Muchas personas que no tienen problema en denunciar las mentiras de la derecha fascista cuando acusa a los braceros migrantes de ser focos de contagio se tragan el sapo de que los jóvenes son una panda de irresponsables, ignorantes y egoístas a los que no les importamos los demás una mierda y,  casi, casi, que se infectan a posta en discotecas, playas y piscinas para matarnos a los adultos. Aterrador.

Me da pavor pensar en que rápido hemos olvidado no ya lo que fue ser joven y biologicamente irresponsable (el cerebro de los adolescentes neurologicamente es diferente al de los adultos y percibe de forma menos clara muchas formas de peligro) sino el hecho de que fueron los niños y los adolescentes los grandes olvidados del confinamiento. Unos los últimos en salir y, los otros, casualmente olvidados en los partes oficiales y en el hecho reconocido a posteriori de que si podían salir a la calle para recados y compras como adultos. Aunque nadie lo dijo y, por tanto, no salieron.

Me entristece, me enfada, pero sobre todo me asusta mucho que  la misma sociedad, las mismas generaciones que no fuimos capaces, durante veinte años, de defender un sistema educativo y sanitario en condiciones, una generación cuya inacción fue en parte responsable del shock que hemos vivido hace apenas dos meses esté ahora clamando y culpando de los descalabros futuros, puede que inmediatos, a aquellos que por su edad y estatus social casi nada tienen que ver con lo que ocurra.
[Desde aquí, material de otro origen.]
-- ==== Sys2Proof/Tests/Slice0.lean ====
section
/-! SUPPORT. The model's own tests. Expected values come from 95_test_vectors (each test names its vector) or from the rule named. -/

namespace Sys2Proof.Tests

open Sys2Proof Sys2Proof.Machine

/-! ### Small states -/

/-- `s` with these moves to come. -/
def withMoves (es : List Event) (s : State) : State := { s with schedule := es }

/-- `s` with this command in flight. -/
def inFlight (op : Instr) (s : State) : State := { s with seq := .busy op, cmd := encode op, done := false }

/-- KEY20 (95_test_vectors): "12345678901234567890", zero-padded. -/
def key20 : Vector Word 8 :=
  #v[0x31323334, 0x35363738, 0x39303132, 0x33343536, 0x37383930, 0, 0, 0]

/-- Idle after reset, a key loaded. -/
def keyed : State := { State.reset with key := key20, keywr := 0xFF }

/-- The digest of V-L1-1 in DIGEST. -/
def digest59 : Vector Word 5 := #v[0x75A48A19, 0xD4CBE100, 0x644E8AC1, 0x397EEA74, 0x7A2D33AB]

/-- The state a next outcome holds; reset otherwise (never used on a refusal below). -/
def after (o : Host.Outcome State Fault Refusal) : State :=
  match o with
  | .next t => t
  | .fault _ => State.reset
  | .refused _ => State.reset

/-! ### WellFormed: each check refuses an ill-formed term -/

/-- RSVD != 0 (30_encoding R104). -/
theorem test_wf_refuses_reserved_bits : rsvdClear 0x00000105 = false ∧ commandWordWf 0x00000105 = false := by decide

/-- OP 0x06 and 0x10, just outside the assigned values, and 0x0E, just below ZEROIZE (30_encoding R102). -/
theorem test_wf_refuses_unassigned_op :
    opAssigned 0x06 = false ∧ opAssigned 0x0E = false ∧ opAssigned 0x10 = false ∧ commandWordWf 0x06 = false := by decide

/-- 20_memory R78. -/
theorem test_wf_refuses_misaligned : (Transfer.read 0x05 0xF).wf = false ∧ (Transfer.write 0x06 0xF 0).wf = false := by decide

/-- 20_memory R79. -/
theorem test_wf_refuses_partial : (Transfer.read 0x04 0x3).wf = false ∧ (Transfer.write 0x04 0xE 0).wf = false := by decide

theorem test_wf_accepts : commandWordWf 0x0000000F = true ∧ (wr .cmd 0).wf = true ∧ Instr.wf .totp = true := by decide

/-! ### Decoding: words written out from 30_encoding R101 and R102 -/

theorem test_decode_nop : decode 0b00000000000000000000000000000000 = .ok .nop := by decide
theorem test_decode_tstep : decode 0b00000000000000000000000000000001 = .ok .tstep := by decide
theorem test_decode_hmac : decode 0b00000000000000000000000000000010 = .ok .hmac := by decide
theorem test_decode_dtrunc : decode 0b00000000000000000000000000000011 = .ok .dtrunc := by decide
theorem test_decode_fmt6 : decode 0b00000000000000000000000000000100 = .ok .fmt6 := by decide
theorem test_decode_totp : decode 0b00000000000000000000000000000101 = .ok .totp := by decide
theorem test_decode_zeroize : decode 0b00000000000000000000000000001111 = .ok .zeroize := by decide
theorem test_decode_rejects :
    decode 0b00000000000000000000000000000110 = .error .unassignedOp ∧
      decode 0b00000000000000000000000100000101 = .error .reservedBits ∧
      decode 0b10000000000000000000000000000000 = .error .reservedBits := by decide
theorem test_decode_table_word :
    decodeTableWord 32 5 = some .totp ∧ decodeTableWord 8 5 = some .totp ∧ decodeTableWord 32 0x105 = none := by decide

/-! ### The commands, one step each -/

/-- 43_control R235: NOP clears an old error at acceptance. -/
theorem test_nop_clears_error :
    (after (exec .nop { State.reset with err := true, errcode := .noKey })).errcode = .noError := by decide

/-- 43_control R235: DONE at commit. -/
theorem test_nop_commit : statusWord (after (exec .nop (inFlight .nop keyed))) = 0x0001FF02 := by decide

/-- V-T-1: the largest time. -/
theorem test_tstep_largest_time :
    ctrVal (after (exec .tstep (inFlight .tstep { State.reset with timeHi := 0xFFFFFFFF, timeLo := 0xFFFFFFFF })))
      = 0x0888888888888888 := by decide

/-- V-T-1: the carry into TIME_HI. -/
theorem test_tstep_both_halves :
    ctrVal (after (exec .tstep (inFlight .tstep { State.reset with timeHi := 0x00000001 }))) = 0x0000000008888888 := by decide

/-- V-H-7: KEY20, counter 1. -/
theorem test_hmac_counter_one :
    (after (exec .hmac (inFlight .hmac { keyed with ctrLo := 1 }))).digest = digest59 := by decide +kernel

/-- V-H-8: no key. -/
theorem test_hmac_no_key :
    let t := after (exec .hmac State.reset)
    statusWord t = 0x00000026 ∧ t.cmd = 2 ∧ t.digest = Vector.replicate 5 0 := by decide

/-- V-D-1: offset 15, only bit 31 cleared. -/
theorem test_dtrunc_offset_fifteen :
    let t := after (exec .dtrunc (inFlight .dtrunc { State.reset with digest := #v[0, 0, 0, 0x00000080, 0x0000010F] }))
    t.offset = 15 ∧ t.trunc = 1 := by decide

/-- V-D-1, V-L1-1: an offset across two words, and the mask. -/
theorem test_dtrunc_mask :
    let t := after (exec .dtrunc (inFlight .dtrunc { State.reset with digest := digest59 }))
    t.offset = 11 ∧ t.trunc = 0x41397EEA := by decide

/-- V-L1-2: a leading zero is kept. -/
theorem test_fmt6_leading_zero :
    let t := after (exec .fmt6 (inFlight .fmt6 { State.reset with trunc := 0x3610F84C }))
    t.code = 0x00013F8C ∧ t.codeBcd = 0x00081804 ∧ t.codeAsc0 = 0x30383138 ∧ t.codeAsc1 = 0x30340000 := by decide

/-- V-D-1: reduction wraps to zero. -/
theorem test_fmt6_wraps :
    codeStr (after (exec .fmt6 (inFlight .fmt6 { State.reset with trunc := 0x000F4240 }))) =
      [0x30, 0x30, 0x30, 0x30, 0x30, 0x30] := by decide

/-- V-L1-1: the source's known answer. -/
theorem test_totp_known_answer :
    let t := after (exec .totp (inFlight .totp { keyed with timeLo := 59 }))
    t.ctrLo = 1 ∧ t.digest = digest59 ∧ t.offset = 11 ∧ t.trunc = 0x41397EEA ∧ t.code = 0x0004616A ∧
      t.codeBcd = 0x00287082 ∧ t.codeAsc0 = 0x32383730 ∧ t.codeAsc1 = 0x38320000 ∧ statusWord t = 0x0001FF02 := by
  decide +kernel

/-- V-X-7: a partial key. -/
theorem test_totp_partial_key : statusWord (after (exec .totp { State.reset with keywr := 0xE0 })) = 0x0000E026 := by decide

/-- 43_control R241: its example. -/
theorem test_zeroize_example :
    let t := after (exec .zeroize (inFlight .zeroize { keyed with timeLo := 59, ctrLo := 1, digest := digest59, code := 287082 }))
    statusWord t = 0x00000002 ∧ t.key = Vector.replicate 8 0 ∧ t.digest = Vector.replicate 5 0 ∧ t.ctrLo = 0 ∧ t.code = 0 ∧
      t.timeLo = 0x0000003B := by decide

/-! ### Transfers, errors and the interrupt -/

/-- P3 lines 4 and 5: a reserved offset reads 0 with an error; a read-only write is an error and changes nothing. -/
theorem test_bus_errors :
    (after (step (withMoves [.host (rdAt 0x6C)] State.reset))).resp = some (.read 0 true) ∧
      step (withMoves [.host (wrAt 0x54 0x12345678)] State.reset)
        = .next { State.reset with resp := some (.write true) } :=
  ⟨by decide, rfl⟩

/-- 20_memory R72: KEY reads 0 without error. -/
theorem test_key_reads_zero : (after (step (withMoves [.host (rd (.key 0))] keyed))).resp = some (.read 0 false) := by decide

/-- P3 line 3: an illegal word replaces the old ERRCODE. -/
theorem test_illegal_word :
    statusWord (after (step (withMoves [.host (wr .cmd 0x00000105)] { State.reset with err := true, errcode := .noKey })))
      = 0x00000016 := by decide

/-- P3 line 18: a TIME write while busy is lost and sets BUSYWR. -/
theorem test_busy_write_lost :
    let t := after (step (withMoves [.host (wr .timeLo 0x1E)] (inFlight .totp keyed)))
    statusWord t = 0x0001FF09 ∧ t.timeLo = 0 := by decide

/-- P3 lines 23 and 24: W1C of one flag, then of all. -/
theorem test_w1c :
    let s : State := { keyed with done := true, busywr := true, doneIe := true, errIe := true }
    let t := after (step (withMoves [.host (wr .status 0x00000008)] s))
    statusWord t = 0x0001FF02 ∧ irq t = true ∧
      statusWord (after (step (withMoves [.host clrst] t))) = 0x0001FF00 := by decide

/-- 70_reset_and_hazards R302: no step for a transfer in reset. -/
theorem test_transfer_in_reset :
    step (withMoves [.host (rd .status)] { State.reset with rstN := false }) = .refused .transferDuringReset := rfl

/-- 70_reset_and_hazards R300, 60_exceptions R266: reset discards the command in flight, and the coinciding transfer is lost. -/
theorem test_reset_wins :
    let t := after (step (withMoves [.resetAssert (some (wr .timeLo 7))] (inFlight .totp keyed)))
    statusWord t = 0 ∧ t.key = Vector.replicate 8 0 ∧ t.timeLo = 0 ∧ t.resp = none := by decide

/-! ### Witnesses: the hypotheses of each statement can be met -/

theorem witness_DecodeIsTheOpcodeMap :
    keyed.seq = .idle ∧ decode 0x00000105 = .error .reservedBits ∧ decode 0x00000010 = .error .unassignedOp := by decide

theorem witness_StepRunsTheDecodedCommand :
    let s := withMoves [.host (wr .cmd 0x00000005)] State.reset
    s.rstN = true ∧ s.seq = .idle ∧ hostWrites s .cmd 0x00000005 ∧ decode 0x00000005 = .ok .totp :=
  ⟨rfl, rfl, rfl, rfl⟩

theorem witness_EngineMoveRunsTheCommandInFlight :
    (engineMoves (inFlight .nop keyed) ∧ (inFlight .nop keyed).seq = .busy .nop) ∧
      (engineMoves (withMoves [.engine] keyed) ∧ (withMoves [.engine] keyed).seq = .idle) :=
  ⟨⟨.inl rfl, rfl⟩, .inr rfl, rfl⟩

theorem witness_FetchedWordRunsNext : decodeTableWord 32 0x0000000F = some .zeroize := rfl

/-- The three clauses on ERRCODE (60_exceptions R261). -/
theorem witness_StatusWordFields :
    State.reset.errcode = .noError ∧ (cmdError .illegalCmd State.reset).errcode = .illegalCmd ∧
      (cmdError .noKey State.reset).errcode = .noKey := by decide

theorem witness_OnlyTransfersDuringResetHaveNoStep_refused :
    let s := withMoves [.host (rd .status)] { State.reset with rstN := false }
    s.rstN = false ∧ ∃ t, hostMoves s t :=
  ⟨rfl, _, rfl⟩

theorem witness_OnlyTransfersDuringResetHaveNoStep_next :
    let s := withMoves [.engine] { State.reset with rstN := false }
    ¬ (s.rstN = false ∧ ∃ t, hostMoves s t) := by
  simp [withMoves, hostMoves]

/-- The request clauses of the seven commands: idle, with a key, and without one. -/
theorem witness_Commands_requested :
    (keyed.seq = .idle ∧ keyv keyed = true) ∧ (State.reset.seq = .idle ∧ keyv State.reset = false) := by decide

/-- The commit clauses of the seven commands. -/
theorem witness_Commands_commit (op : Instr) : (inFlight op keyed).seq = .busy op := rfl

/-- RejectedWhileBusy, of each command, with another in flight. -/
theorem witness_Commands_rejected (op : Instr) :
    let s := withMoves [.host (issue op)] (inFlight .totp keyed)
    s.seq = .busy .totp ∧ s.rstN = true ∧ hostMoves s (issue op) :=
  ⟨rfl, rfl, rfl⟩

theorem witness_NopCommand : (inFlight .nop State.reset).seq = .busy .nop := rfl
theorem witness_TstepCommand : (inFlight .tstep State.reset).seq = .busy .tstep := rfl
theorem witness_HmacCommand : (inFlight .hmac keyed).seq = .busy .hmac := rfl
theorem witness_DtruncCommand : (inFlight .dtrunc State.reset).seq = .busy .dtrunc := rfl
theorem witness_Fmt6Command : (inFlight .fmt6 State.reset).seq = .busy .fmt6 := rfl
theorem witness_TotpCommand : (inFlight .totp keyed).seq = .busy .totp := rfl
theorem witness_ZeroizeCommand : (inFlight .zeroize keyed).seq = .busy .zeroize := rfl

/-- CommandFrame: requested while idle, committed, and rejected. -/
theorem witness_CommandFrame :
    (∃ t, exec .tstep State.reset = .next t) ∧ (∃ t, exec .tstep (inFlight .tstep State.reset) = .next t) ∧
      ∃ t, exec .tstep (inFlight .totp keyed) = .next t :=
  ⟨⟨_, rfl⟩, ⟨_, rfl⟩, _, rfl⟩

/-- The four clauses of the read statement, at the edges of their ranges. -/
theorem witness_ReadsReturnRegistersAndChangeNothing :
    (let s := withMoves [.host (rdAt 0x6B)] keyed
     s.rstN = true ∧ hostMoves s (.read 0x6B 0xF) ∧ (0x6B : BitVec 8).toNat % 4 ≠ 0) ∧
    (let s := withMoves [.host (.read 0x68 0x7)] keyed
     s.rstN = true ∧ hostMoves s (.read 0x68 0x7) ∧ (0x7 : BitVec 4) ≠ 0xF) ∧
    (let s := withMoves [.host (rdAt 0x6C)] keyed
     s.rstN = true ∧ hostMoves s (.read 0x6C 0xF) ∧ (0x6C : BitVec 8).toNat % 4 = 0 ∧ 0x6C ≤ (0x6C : BitVec 8).toNat) ∧
    (let s := withMoves [.host (rdAt 0x3C)] keyed
     s.rstN = true ∧ hostMoves s (.read 0x3C 0xF) ∧ (0x3C : BitVec 8).toNat % 4 = 0 ∧ (0x3C : BitVec 8).toNat ≤ 0x3C) ∧
    (let s := withMoves [.host (rdAt 0x68)] keyed
     s.rstN = true ∧ hostMoves s (.read 0x68 0xF) ∧ (0x68 : BitVec 8) = regOffset .codeAsc1 ∧ ∀ i, Reg.codeAsc1 ≠ .key i) :=
  ⟨⟨rfl, rfl, by decide⟩, ⟨rfl, rfl, by decide⟩, ⟨rfl, rfl, by decide, by decide⟩, ⟨rfl, rfl, by decide, by decide⟩,
    rfl, rfl, rfl, by simp⟩
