-- ==== Sys2Proof/Machine/Bc123.lean ====
section
/-! DEFINITION. DEC.BC1, DEC.BC2, DEC.BC3 (42_bc123_decode.md). Every decoder gives, for a block, the colour of each pixel; the one rounding is at the write to `PIX` (R141). -/

namespace Sys2Proof.Machine

/-! ### The colour block -/

/-- `c0`, the source's `rgb[0]`, of the colour block whose first block bit is `p` (R62, R190). -/
def colour0 (b : Block) (p : Nat) : Nat := fld b p 16

/-- `c1`, the source's `rgb[1]` (R190). -/
def colour1 (b : Block) (p : Nat) : Nat := fld b (p + 16) 16

/-- The colour index of pixel `i`: `(bitmap >> 2i) & 3` (R195). -/
def colourIndex (b : Block) (p i : Nat) : Nat := fld b (p + 32 + 2 * i) 2

/-- An opaque colour. -/
def opaqueRgba (c : Rgb) : Rgba := ⟨c.r, c.g, c.b, 1⟩

/-- Transparent black (R193). -/
def transparentBlack : Rgba := ⟨0, 0, 0, 0⟩

/-- The four-colour palette (R192). -/
def palette4 (e0 e1 : Rgb) : List Rgba :=
  [opaqueRgba e0, opaqueRgba e1, opaqueRgba (lerp e0 e1 (1 / 3)), opaqueRgba (lerp e0 e1 (2 / 3))]

/-- The three-colour palette, entry 3 transparent (R193). -/
def palette3 (e0 e1 : Rgb) : List Rgba :=
  [opaqueRgba e0, opaqueRgba e1, opaqueRgba (lerp e0 e1 (1 / 2)), transparentBlack]

/-- Entry `k` of a table of colours; every index the formats hold is within its table (R503, log 4). -/
def entry (pal : List Rgba) (k : Nat) : Rgba := pal.getD k transparentBlack

/-- The palette of a BC1 block: three colours when `c0 ≤ c1` as words, else four (R194). -/
def bc1Palette (c0 c1 : Nat) : List Rgba :=
  if c0 ≤ c1 then palette3 (dec565 c0) (dec565 c1) else palette4 (dec565 c0) (dec565 c1)

/-- The colour of pixel `i` of a BC1 block (R196). -/
def bc1Pixel (b : Block) (i : Nat) : Rgba := entry (bc1Palette (colour0 b 0) (colour1 b 0)) (colourIndex b 0 i)

/-- The colour part of pixel `i` of a BC2 or BC3 block: always the four-colour palette (R194, C1). -/
def bc23Colour (b : Block) (i : Nat) : Rgba :=
  entry (palette4 (dec565 (colour0 b 64)) (dec565 (colour1 b 64))) (colourIndex b 64 i)

/-- The colour of pixel `i` of a BC2 block (R198). -/
def bc2Pixel (b : Block) (i : Nat) : Rgba := { bc23Colour b i with a := (fld b (4 * i) 4 : ℚ) / 15 }

/-- The alpha of pixel `i` of a BC3 block (R200). -/
def bc3Alpha (b : Block) (i : Nat) : ℚ :=
  let a0 := fld b 0 8
  let a1 := fld b 8 8
  (ramp ((a0 : ℚ) / 255) ((a1 : ℚ) / 255) (decide (a1 < a0)) 0 1).getD (fld b (16 + 3 * i) 3) 0

/-- The colour of pixel `i` of a BC3 block (R200). -/
def bc3Pixel (b : Block) (i : Nat) : Rgba := { bc23Colour b i with a := bc3Alpha b i }

/-! ### The commands -/

/-- A decode command's write to `PIX`: pixel `i` gets the words of its colour (R141, R548). -/
def decodeTo (cfg : Config) (s : State) (px : Nat → Rgba) : State := s.setTile fun i => toPixel cfg (px i)

/-- DEC.BC1 at a configuration (R196). -/
def decBc1In (cfg : Config) (s : State) : Host.Outcome State Fault Refusal :=
  .next (decodeTo cfg s (bc1Pixel (s.formatBlock cfg .bc1)))

/-- DEC.BC2 at a configuration (R198). -/
def decBc2In (cfg : Config) (s : State) : Host.Outcome State Fault Refusal :=
  .next (decodeTo cfg s (bc2Pixel (s.formatBlock cfg .bc2)))

/-- DEC.BC3 at a configuration (R200). -/
def decBc3In (cfg : Config) (s : State) : Host.Outcome State Fault Refusal :=
  .next (decodeTo cfg s (bc3Pixel (s.formatBlock cfg .bc3)))

/-- DEC.BC1 (R196). -/
def execDecBc1 (s : State) : Host.Outcome State Fault Refusal := decBc1In config s

/-- DEC.BC2 (R198). -/
def execDecBc2 (s : State) : Host.Outcome State Fault Refusal := decBc2In config s

/-- DEC.BC3 (R200). -/
def execDecBc3 (s : State) : Host.Outcome State Fault Refusal := decBc3In config s

end Sys2Proof.Machine
end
Los mismos que hemos aceptado el tele trabajo con calzador y sin límite horario. Los que nos hemos ido de vacaciones antes que convocar una huelga general tras la cuarentena para exigir una sanidad y una educación digna tanto para los que la usan como para las que la hacen. Los mismos que hemos tomado las terrazas de los bares con los niños antes que clamar por la apertura de los parques y que nos hemos hacinado en el metro, los autobuses y cercanías sin prenderle fuego a la ciudad para defender nuestra propia salud ahora decimos que el próximo brote es culpa, no de los empresarios del turismo y sus exigencias ni de los políticos a su servicio, sino de los hijos del vecino (el nuestro ya sabemos que nunca ha roto un plato).

Sinceramente amigos creo que ha llegado el momento de superar nuestros miedos, trabajarnos nuestras contradicciones, librar nuestras batallas tanto individuales como colectivas de una maldita vez, y dejar de culpar a los adolescentes. Darles ejemplo en lugar de sermones. Ser más como el capitán Wiesler y dejar de preocuparnos por controlar la vida de los otros.

La alternativa al capitalismo salvaje y su inhumana cotidianidad no puede ser, nunca, un totalitarismo de izquierdas. Aunque lleve mascarilla.